CLI recently started timing out on Create New Environment with --duplicate Flag.

freemarmoset

PROOP

25 days ago

`railway environment new --duplicate` orphans an empty environment when duplication exceeds the CLI's hardcoded 30s timeout

Summary

railway environment new <name> --duplicate <source> is not atomic. The CLI does it as separate GraphQL requests:

Create a brand-new empty environment.
Fetch the source environment's config.
Apply that config to the new env (this is the step that copies services + volumes).

All of these share one hardcoded 30-second HTTP timeout in the CLI's GraphQL client. When step 3 takes longer than 30s, the CLI aborts with operation timed out — but the empty environment from step 1 already exists and is left behind, with zero services and no volume.

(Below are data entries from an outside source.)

@[simp] theorem State.setOutput_cfg (s : State) (v : List Word) : (s.setOutput v).cfg = s.cfg := rfl
@[simp] theorem State.setOutput_pc (s : State) (v : List Word) : (s.setOutput v).pc = s.pc := rfl
@[simp] theorem State.setOutput_ir (s : State) (v : List Word) : (s.setOutput v).ir = s.ir := rfl
@[simp] theorem State.setOutput_rs (s : State) (v : List Word) : (s.setOutput v).rs = s.rs := rfl
@[simp] theorem State.setOutput_rsp (s : State) (v : List Word) : (s.setOutput v).rsp = s.rsp := rfl
@[simp] theorem State.setOutput_ds (s : State) (v : List Word) : (s.setOutput v).ds = s.ds := rfl
@[simp] theorem State.setOutput_sp (s : State) (v : List Word) : (s.setOutput v).sp = s.sp := rfl
@[simp] theorem State.setOutput_dar (s : State) (v : List Word) : (s.setOutput v).dar = s.dar := rfl
@[simp] theorem State.setOutput_mem (s : State) (v : List Word) : (s.setOutput v).mem = s.mem := rfl
@[simp] theorem State.setOutput_input (s : State) (v : List Word) : (s.setOutput v).input = s.input := rfl
@[simp] theorem State.setOutput_output (s : State) (v : List Word) : (s.setOutput v).output = v := rfl
@[simp] theorem State.setOutput_tick (s : State) (v : List Word) : (s.setOutput v).tick = s.tick := rfl
@[simp] theorem State.setOutput_icount (s : State) (v : List Word) : (s.setOutput v).icount = s.icount := rfl
@[simp] theorem State.setOutput_status (s : State) (v : List Word) : (s.setOutput v).status = s.status := rfl

@[simp] theorem State.setStatus_cfg (s : State) (v : Status) : (s.setStatus v).cfg = s.cfg := rfl
@[simp] theorem State.setStatus_pc (s : State) (v : Status) : (s.setStatus v).pc = s.pc := rfl
@[simp] theorem State.setStatus_ir (s : State) (v : Status) : (s.setStatus v).ir = s.ir := rfl
@[simp] theorem State.setStatus_rs (s : State) (v : Status) : (s.setStatus v).rs = s.rs := rfl
@[simp] theorem State.setStatus_rsp (s : State) (v : Status) : (s.setStatus v).rsp = s.rsp := rfl
@[simp] theorem State.setStatus_ds (s : State) (v : Status) : (s.setStatus v).ds = s.ds := rfl
@[simp] theorem State.setStatus_sp (s : State) (v : Status) : (s.setStatus v).sp = s.sp := rfl
@[simp] theorem State.setStatus_dar (s : State) (v : Status) : (s.setStatus v).dar = s.dar := rfl
@[simp] theorem State.setStatus_mem (s : State) (v : Status) : (s.setStatus v).mem = s.mem := rfl
@[simp] theorem State.setStatus_input (s : State) (v : Status) : (s.setStatus v).input = s.input := rfl
@[simp] theorem State.setStatus_output (s : State) (v : Status) : (s.setStatus v).output = s.output := rfl
@[simp] theorem State.setStatus_tick (s : State) (v : Status) : (s.setStatus v).tick = s.tick := rfl
@[simp] theorem State.setStatus_icount (s : State) (v : Status) : (s.setStatus v).icount = s.icount := rfl
@[simp] theorem State.setStatus_status (s : State) (v : Status) : (s.setStatus v).status = v := rfl

@[simp] theorem State.addTicks_cfg (s : State) (n : Nat) : (s.addTicks n).cfg = s.cfg := rfl
@[simp] theorem State.addTicks_pc (s : State) (n : Nat) : (s.addTicks n).pc = s.pc := rfl
@[simp] theorem State.addTicks_ir (s : State) (n : Nat) : (s.addTicks n).ir = s.ir := rfl
@[simp] theorem State.addTicks_rs (s : State) (n : Nat) : (s.addTicks n).rs = s.rs := rfl
@[simp] theorem State.addTicks_rsp (s : State) (n : Nat) : (s.addTicks n).rsp = s.rsp := rfl
@[simp] theorem State.addTicks_ds (s : State) (n : Nat) : (s.addTicks n).ds = s.ds := rfl
@[simp] theorem State.addTicks_sp (s : State) (n : Nat) : (s.addTicks n).sp = s.sp := rfl
@[simp] theorem State.addTicks_dar (s : State) (n : Nat) : (s.addTicks n).dar = s.dar := rfl
@[simp] theorem State.addTicks_mem (s : State) (n : Nat) : (s.addTicks n).mem = s.mem := rfl
@[simp] theorem State.addTicks_input (s : State) (n : Nat) : (s.addTicks n).input = s.input := rfl
@[simp] theorem State.addTicks_output (s : State) (n : Nat) : (s.addTicks n).output = s.output := rfl
@[simp] theorem State.addTicks_tick (s : State) (n : Nat) : (s.addTicks n).tick = s.tick + n := rfl
@[simp] theorem State.addTicks_icount (s : State) (n : Nat) : (s.addTicks n).icount = s.icount := rfl
@[simp] theorem State.addTicks_status (s : State) (n : Nat) : (s.addTicks n).status = s.status := rfl

@[simp] theorem State.countInstr_cfg (s : State) : s.countInstr.cfg = s.cfg := rfl
@[simp] theorem State.countInstr_pc (s : State) : s.countInstr.pc = s.pc := rfl
@[simp] theorem State.countInstr_ir (s : State) : s.countInstr.ir = s.ir := rfl
@[simp] theorem State.countInstr_rs (s : State) : s.countInstr.rs = s.rs := rfl
@[simp] theorem State.countInstr_rsp (s : State) : s.countInstr.rsp = s.rsp := rfl
@[simp] theorem State.countInstr_ds (s : State) : s.countInstr.ds = s.ds := rfl
@[simp] theorem State.countInstr_sp (s : State) : s.countInstr.sp = s.sp := rfl
@[simp] theorem State.countInstr_dar (s : State) : s.countInstr.dar = s.dar := rfl
@[simp] theorem State.countInstr_mem (s : State) : s.countInstr.mem = s.mem := rfl
@[simp] theorem State.countInstr_input (s : State) : s.countInstr.input = s.input := rfl
@[simp] theorem State.countInstr_output (s : State) : s.countInstr.output = s.output := rfl
@[simp] theorem State.countInstr_tick (s : State) : s.countInstr.tick = s.tick := rfl
@[simp] theorem State.countInstr_icount (s : State) : s.countInstr.icount = s.icount + 1 := rfl
@[simp] theorem State.countInstr_status (s : State) : s.countInstr.status = s.status := rfl

@[simp] theorem State.raise_cfg (s : State) (c : Condition) : (s.raise c).cfg = s.cfg := rfl
@[simp] theorem State.raise_pc (s : State) (c : Condition) : (s.raise c).pc = s.pc := rfl
@[simp] theorem State.raise_ir (s : State) (c : Condition) : (s.raise c).ir = s.ir := rfl
@[simp] theorem State.raise_rs (s : State) (c : Condition) : (s.raise c).rs = s.rs := rfl
@[simp] theorem State.raise_rsp (s : State) (c : Condition) : (s.raise c).rsp = s.rsp := rfl
@[simp] theorem State.raise_ds (s : State) (c : Condition) : (s.raise c).ds = s.ds := rfl
@[simp] theorem State.raise_sp (s : State) (c : Condition) : (s.raise c).sp = s.sp := rfl
@[simp] theorem State.raise_dar (s : State) (c : Condition) : (s.raise c).dar = s.dar := rfl
@[simp] theorem State.raise_mem (s : State) (c : Condition) : (s.raise c).mem = s.mem := rfl
@[simp] theorem State.raise_input (s : State) (c : Condition) : (s.raise c).input = s.input := rfl
@[simp] theorem State.raise_output (s : State) (c : Condition) : (s.raise c).output = s.output := rfl
@[simp] theorem State.raise_tick (s : State) (c : Condition) : (s.raise c).tick = s.tick := rfl
@[simp] theorem State.raise_icount (s : State) (c : Condition) : (s.raise c).icount = s.icount := rfl
@[simp] theorem State.raise_status (s : State) (c : Condition) : (s.raise c).status = c.status := rfl

@[simp] theorem State.fault_cfg (s : State) (k : FaultKind) : (s.fault k).cfg = s.cfg := rfl
@[simp] theorem State.fault_pc (s : State) (k : FaultKind) : (s.fault k).pc = s.pc := rfl
@[simp] theorem State.fault_ir (s : State) (k : FaultKind) : (s.fault k).ir = s.ir := rfl
@[simp] theorem State.fault_rs (s : State) (k : FaultKind) : (s.fault k).rs = s.rs := rfl
@[simp] theorem State.fault_rsp (s : State) (k : FaultKind) : (s.fault k).rsp = s.rsp := rfl
@[simp] theorem State.fault_ds (s : State) (k : FaultKind) : (s.fault k).ds = s.ds := rfl
@[simp] theorem State.fault_sp (s : State) (k : FaultKind) : (s.fault k).sp = s.sp := rfl
@[simp] theorem State.fault_dar (s : State) (k : FaultKind) : (s.fault k).dar = s.dar := rfl
@[simp] theorem State.fault_mem (s : State) (k : FaultKind) : (s.fault k).mem = s.mem := rfl
@[simp] theorem State.fault_input (s : State) (k : FaultKind) : (s.fault k).input = s.input := rfl
@[simp] theorem State.fault_output (s : State) (k : FaultKind) : (s.fault k).output = s.output := rfl
@[simp] theorem State.fault_tick (s : State) (k : FaultKind) : (s.fault k).tick = s.tick := rfl
@[simp] theorem State.fault_icount (s : State) (k : FaultKind) : (s.fault k).icount = s.icount := rfl
@[simp] theorem State.fault_status (s : State) (k : FaultKind) : (s.fault k).status = .faulted k := rfl

@[simp] theorem State.dsWrite_cfg (s : State) (i : Int) (v : Word) : (s.dsWrite i v).cfg = s.cfg := rfl
@[simp] theorem State.dsWrite_pc (s : State) (i : Int) (v : Word) : (s.dsWrite i v).pc = s.pc := rfl
@[simp] theorem State.dsWrite_ir (s : State) (i : Int) (v : Word) : (s.dsWrite i v).ir = s.ir := rfl
@[simp] theorem State.dsWrite_rs (s : State) (i : Int) (v : Word) : (s.dsWrite i v).rs = s.rs := rfl
@[simp] theorem State.dsWrite_rsp (s : State) (i : Int) (v : Word) : (s.dsWrite i v).rsp = s.rsp := rfl
@[simp] theorem State.dsWrite_ds (s : State) (i : Int) (v : Word) : (s.dsWrite i v).ds = s.ds.write i.toNat v := rfl
@[simp] theorem State.dsWrite_sp (s : State) (i : Int) (v : Word) : (s.dsWrite i v).sp = s.sp := rfl
@[simp] theorem State.dsWrite_dar (s : State) (i : Int) (v : Word) : (s.dsWrite i v).dar = s.dar := rfl
@[simp] theorem State.dsWrite_mem (s : State) (i : Int) (v : Word) : (s.dsWrite i v).mem = s.mem := rfl
@[simp] theorem State.dsWrite_input (s : State) (i : Int) (v : Word) : (s.dsWrite i v).input = s.input := rfl
@[simp] theorem State.dsWrite_output (s : State) (i : Int) (v : Word) : (s.dsWrite i v).output = s.output := rfl
@[simp] theorem State.dsWrite_tick (s : State) (i : Int) (v : Word) : (s.dsWrite i v).tick = s.tick := rfl
@[simp] theorem State.dsWrite_icount (s : State) (i : Int) (v : Word) : (s.dsWrite i v).icount = s.icount := rfl
@[simp] theorem State.dsWrite_status (s : State) (i : Int) (v : Word) : (s.dsWrite i v).status = s.status := rfl

@[simp] theorem State.rsWrite_cfg (s : State) (i : Int) (v : Word) : (s.rsWrite i v).cfg = s.cfg := rfl
@[simp] theorem State.rsWrite_pc (s : State) (i : Int) (v : Word) : (s.rsWrite i v).pc = s.pc := rfl
@[simp] theorem State.rsWrite_ir (s : State) (i : Int) (v : Word) : (s.rsWrite i v).ir = s.ir := rfl
@[simp] theorem State.rsWrite_rs (s : State) (i : Int) (v : Word) : (s.rsWrite i v).rs = s.rs.write i.toNat v := rfl
@[simp] theorem State.rsWrite_rsp (s : State) (i : Int) (v : Word) : (s.rsWrite i v).rsp = s.rsp := rfl
@[simp] theorem State.rsWrite_ds (s : State) (i : Int) (v : Word) : (s.rsWrite i v).ds = s.ds := rfl
@[simp] theorem State.rsWrite_sp (s : State) (i : Int) (v : Word) : (s.rsWrite i v).sp = s.sp := rfl
@[simp] theorem State.rsWrite_dar (s : State) (i : Int) (v : Word) : (s.rsWrite i v).dar = s.dar := rfl
@[simp] theorem State.rsWrite_mem (s : State) (i : Int) (v : Word) : (s.rsWrite i v).mem = s.mem := rfl
@[simp] theorem State.rsWrite_input (s : State) (i : Int) (v : Word) : (s.rsWrite i v).input = s.input := rfl
@[simp] theorem State.rsWrite_output (s : State) (i : Int) (v : Word) : (s.rsWrite i v).output = s.output := rfl
@[simp] theorem State.rsWrite_tick (s : State) (i : Int) (v : Word) : (s.rsWrite i v).tick = s.tick := rfl
@[simp] theorem State.rsWrite_icount (s : State) (i : Int) (v : Word) : (s.rsWrite i v).icount = s.icount := rfl
@[simp] theorem State.rsWrite_status (s : State) (i : Int) (v : Word) : (s.rsWrite i v).status = s.status := rfl

end Sys2Proof.Machine
end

That orphan ("husk") is permanently broken: it exists, so re-running either skips duplication (name already present) or errors an environment with that name already exists, yet it has none of the duplicated services. Recovery means manually deleting it and retrying — and the retry hits the same 30s race. There is no flag, env var, or config to extend the timeout.

Impact

CI that duplicates an environment per PR fails intermittently and leaves orphaned empty environments (which also leak volumes/cost).
Silent by default: the empty env was created, so partial failure is indistinguishable from success unless the caller adds its own "does this env have services?" check.
Non-deterministic: the same command against the same source usually succeeds in ~6s, but times out at 30s a meaningful fraction of the time — purely a function of backend latency on the config-apply step.

Environment

CLI: 4.65.0 (latest; also seen on 4.64.0), installed via npm install -g @railway/cli
Backend: https://backboard.railway.com/graphql/v2
Source env: 3 services (web, worker, Redis) + one ~1 GB Postgres volume

Evidence (real run, CLI 4.65.0)

> Environment name pr-843
> Duplicate from staging
Failed to fetch: error sending request for url (https://backboard.railway.com/graphql/v2)
Caused by:
    0: error sending request for url (https://backboard.railway.com/graphql/v2)
    1: operation timed out
Process completed with exit code 1.

The gap between "Duplicate from staging" and the error is 30.1 seconds — exactly the hardcoded client timeout.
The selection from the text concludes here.